A verbatim reproduction of the lines below, from the line containing "refine exec_enq_of_room ⟨rfl, rfl⟩" through the line containing "split <;> omega", both ends included, is the whole required output.
── INFORMATION SUPPLIED
/-- Settles O16: a power of two is its own CAP, which leaves no free slot; any other length is below
its CAP. -/
theorem constructFromFailsAtPowersOfTwo : Obligations.ConstructFromFailsAtPowersOfTwo := by
  refine fun s init _ hb hlen => ⟨fun ⟨k, h1k, hk⟩ => ?_, fun hne => ?_⟩
  · have hleast : IsLeast (exponentsReaching 1 init.length) k :=
      ⟨⟨h1k, hk.le⟩, fun _ ⟨_, hi⟩ => (Nat.pow_le_pow_iff_right (by decide)).1 (hk ▸ hi)⟩
    have hlong : usableCap (2 ^ k) < init.length :=
      (Nat.sub_lt (Nat.two_pow_pos k) Nat.one_pos).trans_eq hk.symm
    rw [exec_constructFrom_of_too_long hb (nextPow2_eq_of_isLeast hlen hleast) hlong, hk]
    rfl
  · obtain ⟨k, hcap, ⟨h1k, hle⟩, _⟩ := nextPow2_isLeast hlen
    exact ⟨_, exec_constructFrom_of_fits hb hcap (Nat.le_pred_of_lt (hle.lt_of_ne (hne k h1k)))⟩

theorem onInstance_unbuilt {s : State} (k : Host.Outcome State Fault Refusal)
    (hb : s.built = false) : onInstance s k = .refused .noInstance := if_neg (Bool.eq_false_iff.1 hb)

theorem onNoInstance_built {s : State} (k : Host.Outcome State Fault Refusal)
    (hb : s.built = true) : onNoInstance s k = .refused .alreadyBuilt := if_pos hb

/-- Settles O18: every command but the two constructions asks for the instance first. -/
theorem constructionComesOnceAndFirst : Obligations.ConstructionComesOnceAndFirst := by
  refine fun s hint init i =>
    ⟨fun hb => ⟨onNoInstance_built _ hb, onNoInstance_built _ hb⟩, fun hb hhint hinit => ?_⟩
  cases i with
  | construct n => exact absurd rfl (hhint n)
  | constructFrom l => exact absurd rfl (hinit l)
  | _ => exact onInstance_unbuilt _ hb

/-! ## RESET, the flush window, and the commands that do nothing -/

/-- Settles O20: RESET is the reset state with the instance's own CAP and INIT. -/
theorem resetReturnsToTheConstructedState : Obligations.ResetReturnsToTheConstructedState :=
  fun s hb =>
    ⟨applyReset s s.cap s.init, onInstance_built _ hb, rfl, rfl, rfl, rfl, rfl, rfl, rfl, rfl, rfl,
      rfl, rfl, rfl, fun hd => applyReset_of_dual hd s.cap s.init, initialSlots_one_read _ _,
      initialSlots_read_lt Nat.one_pos, rfl, rfl⟩

/-- Settles O22: the state after FLUSH_END is fresh with no items. -/
theorem flushEndEmptiesTheBuffer : Obligations.FlushEndEmptiesTheBuffer := by
  refine fun s hb => ⟨fun hf => (onInstance_built _ hb).trans (if_neg (Bool.eq_false_iff.1 hf)),
    fun hf => ?_⟩
  have hcleared : Cleared (applyFlush s) := (freshAt_applyFlush s).cleared
  have hnext (hc : s.CapOk) : (applyFlush s).next 0 = 1 :=
    (next_eq_mod (s := applyFlush s) hc 0).trans (Nat.mod_eq_of_lt (two_le_cap hc))
  exact ⟨_, exec_flushEnd_of_flushing hb hf, rfl, rfl, rfl, rfl, rfl, rfl, rfl, rfl,
    hcleared.stages, hcleared.chains, rfl, rfl, rfl, rfl, rfl, rfl, rfl, hb, rfl, rfl,
    hcleared.cEmpty, hcleared.len, hnext⟩

theorem exec_syncW2r_of_disabled {s : State} (hb : s.built = true) (h : s.w2rEnabled = false) :
    exec .syncW2r s = .refused .agentDisabled :=
  (onInstance_built _ hb).trans (if_neg (Bool.eq_false_iff.1 h))

theorem exec_syncR2w_of_disabled {s : State} (hb : s.built = true) (h : s.r2wEnabled = false) :
    exec .syncR2w s = .refused .agentDisabled :=
  (onInstance_built _ hb).trans (if_neg (Bool.eq_false_iff.1 h))

theorem w2rEnabled_of_flushing {s : State} (hf : s.flushing = true) : s.w2rEnabled = false := by
  simp [State.w2rEnabled, hf]

theorem r2wEnabled_of_flushing {s : State} (hf : s.flushing = true) : s.r2wEnabled = false := by
  simp [State.r2wEnabled, hf]

/-- Settles O21: FLUSH_BEGIN opens the window, in which neither agent is enabled. -/
theorem flushBeginOpensTheWindow : Obligations.FlushBeginOpensTheWindow := by
  intro s hb
  have hw2r := exec_syncW2r_of_disabled (s := showing Outputs.zero { s with flushing := true }) hb
    (w2rEnabled_of_flushing rfl)
  have hr2w := exec_syncR2w_of_disabled (s := showing Outputs.zero { s with flushing := true }) hb
    (r2wEnabled_of_flushing rfl)
  exact ⟨_, exec_flushBegin hb, rfl, fun u =>
    ⟨fun h => (nomatch hw2r.symm.trans h), fun h => (nomatch hr2w.symm.trans h)⟩⟩

/-- Settles O24: each answers zero results on the instance as it is. -/
theorem nopsChangeNothing : Obligations.NopsChangeNothing := fun _ hb =>
  ⟨onInstance_built _ hb, onInstance_built _ hb, onInstance_built _ hb⟩

end Sys2Proof.Proofs
end

section
/-!
PROOFS. CONSTRUCT_FROM ends where CONSTRUCT, the ENQ of its items and the settling of the view end
(41_lifecycle R123): the states in between in closed form, one step of each kind, and the two runs.
-/

namespace Sys2Proof.Proofs

open Sys2Proof Sys2Proof.Machine

/-! ## Runs of commands -/

theorem execAll_cons_of_answer {i : Instr} {s t : State} {o : Outputs} (h : exec i s = answer o t)
    (is : List Instr) : execAll (i :: is) s = execAll is (showing o t) := by
  have hnext : exec i s = .next (showing o t) := h
  simp only [execAll, hnext]

theorem execAll_append_of_next {is : List Instr} {t : State} (js : List Instr) :
    ∀ {s : State}, execAll is s = .next t → execAll (is ++ js) s = execAll js t := by
  induction is with
  | nil =>
    rintro s ⟨⟩
    rfl
  | cons i is ih =>
    intro s h
    simp only [execAll, List.cons_append] at h ⊢
    split at h
    · exact ih h
    · cases h
    · cases h

/-! ## One ENQ with room, one step of SYNC_W2R -/

theorem exec_enq_of_room {s : State} (hready : s.Ready)
    (hload : reloadReadShadow s (s.next s.write) = s) (hroom : s.next s.write ≠ s.readShadow)
    (hlt : s.next s.write < s.cap) (item : Nat) :
    exec (.enq item) s = answer (okOn .producer true) (enqueued item s) := by
  obtain ⟨hb, hf⟩ := hready
  refine (portCommand_ready _ _ _ hb hf).trans ?_
  simp [enqBody, hload, hroom, enqCommit_next_eq_ok.2 ⟨hlt, rfl⟩]

/-- The state that a step of SYNC_W2R leaves (R180). -/
def syncedW2r (s : State) : State :=
  { s with
    wsync := s.next s.wsync
    w2r := s.w2r.map (advanceCopy (s.gray s.wsync) (s.gray (s.next s.wsync)))
    wgrayPrev := advanceCopy (s.gray s.wsync) (s.gray (s.next s.wsync)) s.wgrayPrev
    ghost := { s.ghost with nws := s.ghost.nws + 1 } }

theorem exec_syncW2r_of_enabled {s : State} (hb : s.built = true) (h : s.w2rEnabled = true) :
    exec .syncW2r s = answer Outputs.zero (syncedW2r s) :=
  (onInstance_built _ hb).trans (if_pos h)

/-- A store behind the slots of the reset state is one item more (R41). -/
theorem initialSlots_write (dw v : Nat) :
    ∀ (init : List Nat) (i : Nat),
      Memory.write (initialSlots dw i init) (i + init.length) (dataField dw v) =
        initialSlots dw i (init ++ [v])
  | [], _ => rfl
  | u :: rest, i => by
    have ih := initialSlots_write dw v rest (i + 1)
    rw [Nat.add_right_comm, Nat.add_assoc] at ih
    rw [initialSlots, Memory.write, if_neg (by omega), if_neg (by simp), List.length_cons, ih]
    rfl

/-! ## The instance while its items go in -/

/-- `u` with `write` at `n`, its view and its chain at rest at `view`, a Gray register that coded `prev`
before its latest change, and the given slots and counters. -/
def atCursor (u : State) (n view prev : Nat) (slots : Memory) (g : Ghost) : State :=
  { u with
    write := n
    wsync := view
    wgray := u.grayReg n
    wgrayPrev := u.grayReg prev
    w2r := u.settledChain view
    slots := slots
    ghost := g }

theorem settledChain_advance (u : State) (view new : Nat) :
    (u.settledChain view).map (advanceCopy (u.gray view) (u.gray new)) = u.settledChain new := by
  unfold State.settledChain
  split
  · rw [List.map_replicate, advanceCopy, if_pos rfl]
  · rfl

/-- A step of SYNC_W2R moves the chain that rests at the view, and takes the earlier Gray value along
when that is the view's (log 8). -/
theorem syncedW2r_atCursor {u : State} (hc : u.CapOk) (hd : u.cfg.isDual = true) {n view prev : Nat}
    (hview : view < u.cap) (hprev : prev < u.cap) (slots : Memory) (g : Ghost) :
    syncedW2r (atCursor u n view prev slots g) =
      atCursor u n (u.next view) (advanceCopy view (u.next view) prev) slots
        { g with nws := g.nws + 1 } := by
  have hcopy : advanceCopy (u.gray view) (u.gray (u.next view)) (u.grayReg prev) =
      u.grayReg (advanceCopy view (u.next view) prev) := by
    rw [grayReg_of_dual hd, grayReg_of_dual hd, advanceCopy_gray hc hview hprev]
  calc syncedW2r (atCursor u n view prev slots g)
      = { atCursor u n (u.next view) (advanceCopy view (u.next view) prev) slots
            { g with nws := g.nws + 1 } with
          w2r := (u.settledChain view).map (advanceCopy (u.gray view) (u.gray (u.next view)))
          wgrayPrev := advanceCopy (u.gray view) (u.gray (u.next view)) (u.grayReg prev) } := rfl
    _ = _ := by
        rw [settledChain_advance, hcopy]
        rfl

/-- The ghost counters with `n` items in, `k` of them in the consumer's view. -/
def loadingGhost (dual : Bool) (n k : Nat) : Ghost :=
  { nw := n, nr := 0, nws := if dual then k else n, nwc := if dual then 0 else n, nrs := 0, nrc := 0 }

theorem loadingGhost_afterEnq (dual : Bool) (n : Nat) :
    (loadingGhost dual n 0).afterEnq dual = loadingGhost dual (n + 1) 0 := by
  cases dual with
  | true => rfl
  | false => rfl

/-- The constructed instance after the ENQ of the items `done` and `k` steps of SYNC_W2R. The Gray
register's earlier value is one store behind it until the view comes to that store (log 8, log 9). -/
def loading (s : State) (cap : Nat) (done : List Nat) (k : Nat) : State :=
  atCursor (constructed s cap []) done.length k (max k (done.length - 1))
    (initialSlots s.cfg.dw 1 done) (loadingGhost s.cfg.isDual done.length k)

theorem loading_nil (s : State) (cap : Nat) : loading s cap [] 0 = constructed s cap [] := by
  have hwsync : 0 = (constructed s cap []).wsync := (whenDual_zero s).symm
  have hghost : loadingGhost s.cfg.isDual 0 0 = (constructed s cap []).ghost := by
    simp only [loadingGhost, ite_self]
    rfl
  calc loading s cap [] 0
      = { constructed s cap [] with wsync := 0, ghost := loadingGhost s.cfg.isDual 0 0 } := rfl
    _ = constructed s cap [] := by rw [hghost, hwsync]

/-- With the view of `read` at 0 a reload of `rd_shadow` brings nothing new. -/
theorem reloadReadShadow_loading (s : State) (cap : Nat) (done : List Nat) (k : Nat) (o : Outputs)
    (c : Nat) : reloadReadShadow (showing o (loading s cap done k)) c =
      showing o (loading s cap done k) := by
  obtain ⟨_, h⟩ | ⟨_, h⟩ := reloadReadShadow_cases (showing o (loading s cap done k)) c
  · exact h
  · exact h

section Loading

variable {s : State} {cap : Nat} (hc : (constructed s cap []).CapOk)

include hc

theorem constructed_next {c : Nat} (hlt : c + 1 < cap) : (constructed s cap []).next c = c + 1 :=
  (next_eq_mod hc c).trans (Nat.mod_eq_of_lt hlt)

/-- The stores of an ENQ put its item behind the others. -/
theorem enqueued_loading {done : List Nat} (hlt : done.length + 1 < cap) (item : Nat) :
    enqueued item (loading s cap done 0) = loading s cap (done ++ [item]) 0 := by
  have hlen : (done ++ [item]).length = done.length + 1 := List.length_append
  have hslots := initialSlots_write s.cfg.dw item done 1
  calc enqueued item (loading s cap done 0)
      = atCursor (constructed s cap []) ((constructed s cap []).next done.length) 0 done.length
          (Memory.write (initialSlots s.cfg.dw 1 done) ((constructed s cap []).next done.length)
            (dataField s.cfg.dw item))
          ((loadingGhost s.cfg.isDual done.length 0).afterEnq s.cfg.isDual) := rfl
    _ = loading s cap (done ++ [item]) 0 := by
        rw [constructed_next hc hlt, loadingGhost_afterEnq, Nat.add_comm, hslots, loading, hlen,
          Nat.zero_max, Nat.add_sub_cancel, Nat.add_comm]

theorem exec_enq_loading {done : List Nat} (hlt : done.length + 1 < cap) (item : Nat) (o : Outputs) :
    exec (.enq item) (showing o (loading s cap done 0)) =
      answer (okOn .producer true) (loading s cap (done ++ [item]) 0) := by
  have hnext : (showing o (loading s cap done 0)).next done.length = done.length + 1 :=
    constructed_next hc hlt
  have hshadow : (showing o (loading s cap done 0)).readShadow = 0 := ite_self _
  rw [← enqueued_loading hc hlt]
  refine exec_enq_of_room ⟨rfl, rfl⟩ (reloadReadShadow_loading ..) ?_ (hnext.trans_lt hlt) item
  rw [hshadow]
  exact hnext.trans_ne (Nat.succ_ne_zero _)

/-- The ENQ of all the items, one after the other. -/
theorem execAll_enq_loading :
    ∀ (rest done : List Nat) (o : Outputs), done.length + rest.length < cap →
      ∃ o', execAll (rest.map Instr.enq) (showing o (loading s cap done 0)) =
        .next (showing o' (loading s cap (done ++ rest) 0))
  | [], done, o, _ => ⟨o, by rw [List.append_nil]; rfl⟩
  | item :: rest, done, o, hlt => by
    rw [List.length_cons] at hlt
    have henq := exec_enq_loading hc (done := done) (by omega) item o
    rw [List.map_cons, execAll_cons_of_answer henq, List.append_cons done item rest]
    exact execAll_enq_loading rest (done ++ [item]) _ (by simp; omega)

theorem syncedW2r_loading (hd : s.cfg.isDual = true) {done : List Nat} {k : Nat}
    (hk : k < done.length) (hlt : done.length < cap) :
    syncedW2r (loading s cap done k) = loading s cap done (k + 1) := by
  have hprev : advanceCopy k (k + 1) (max k (done.length - 1)) = max (k + 1) (done.length - 1) := by
    unfold advanceCopy
    split <;> omega
  have hghost : { loadingGhost s.cfg.isDual done.length k with
      nws := (loadingGhost s.cfg.isDual done.length k).nws + 1 } =
        loadingGhost s.cfg.isDual done.length (k + 1) := by
    rw [hd]
    rfl
  have hmax : max k (done.length - 1) < cap := by omega
  rw [loading, syncedW2r_atCursor hc hd (hk.trans hlt) hmax, constructed_next hc (by omega), hprev,
    hghost]
  rfl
────
▸ **EXPECTED ANSWER**
  refine exec_enq_of_room ⟨rfl, rfl⟩ (reloadReadShadow_loading ..) ?_ (hnext.trans_lt hlt) item
  rw [hshadow]
  exact hnext.trans_ne (Nat.succ_ne_zero _)

/-- The ENQ of all the items, one after the other. -/
theorem execAll_enq_loading :
    ∀ (rest done : List Nat) (o : Outputs), done.length + rest.length < cap →
      ∃ o', execAll (rest.map Instr.enq) (showing o (loading s cap done 0)) =
        .next (showing o' (loading s cap (done ++ rest) 0))
  | [], done, o, _ => ⟨o, by rw [List.append_nil]; rfl⟩
  | item :: rest, done, o, hlt => by
    rw [List.length_cons] at hlt
    have henq := exec_enq_loading hc (done := done) (by omega) item o
    rw [List.map_cons, execAll_cons_of_answer henq, List.append_cons done item rest]
    exact execAll_enq_loading rest (done ++ [item]) _ (by simp; omega)

theorem syncedW2r_loading (hd : s.cfg.isDual = true) {done : List Nat} {k : Nat}
    (hk : k < done.length) (hlt : done.length < cap) :
    syncedW2r (loading s cap done k) = loading s cap done (k + 1) := by
  have hprev : advanceCopy k (k + 1) (max k (done.length - 1)) = max (k + 1) (done.length - 1) := by
    unfold advanceCopy
    split <;> omega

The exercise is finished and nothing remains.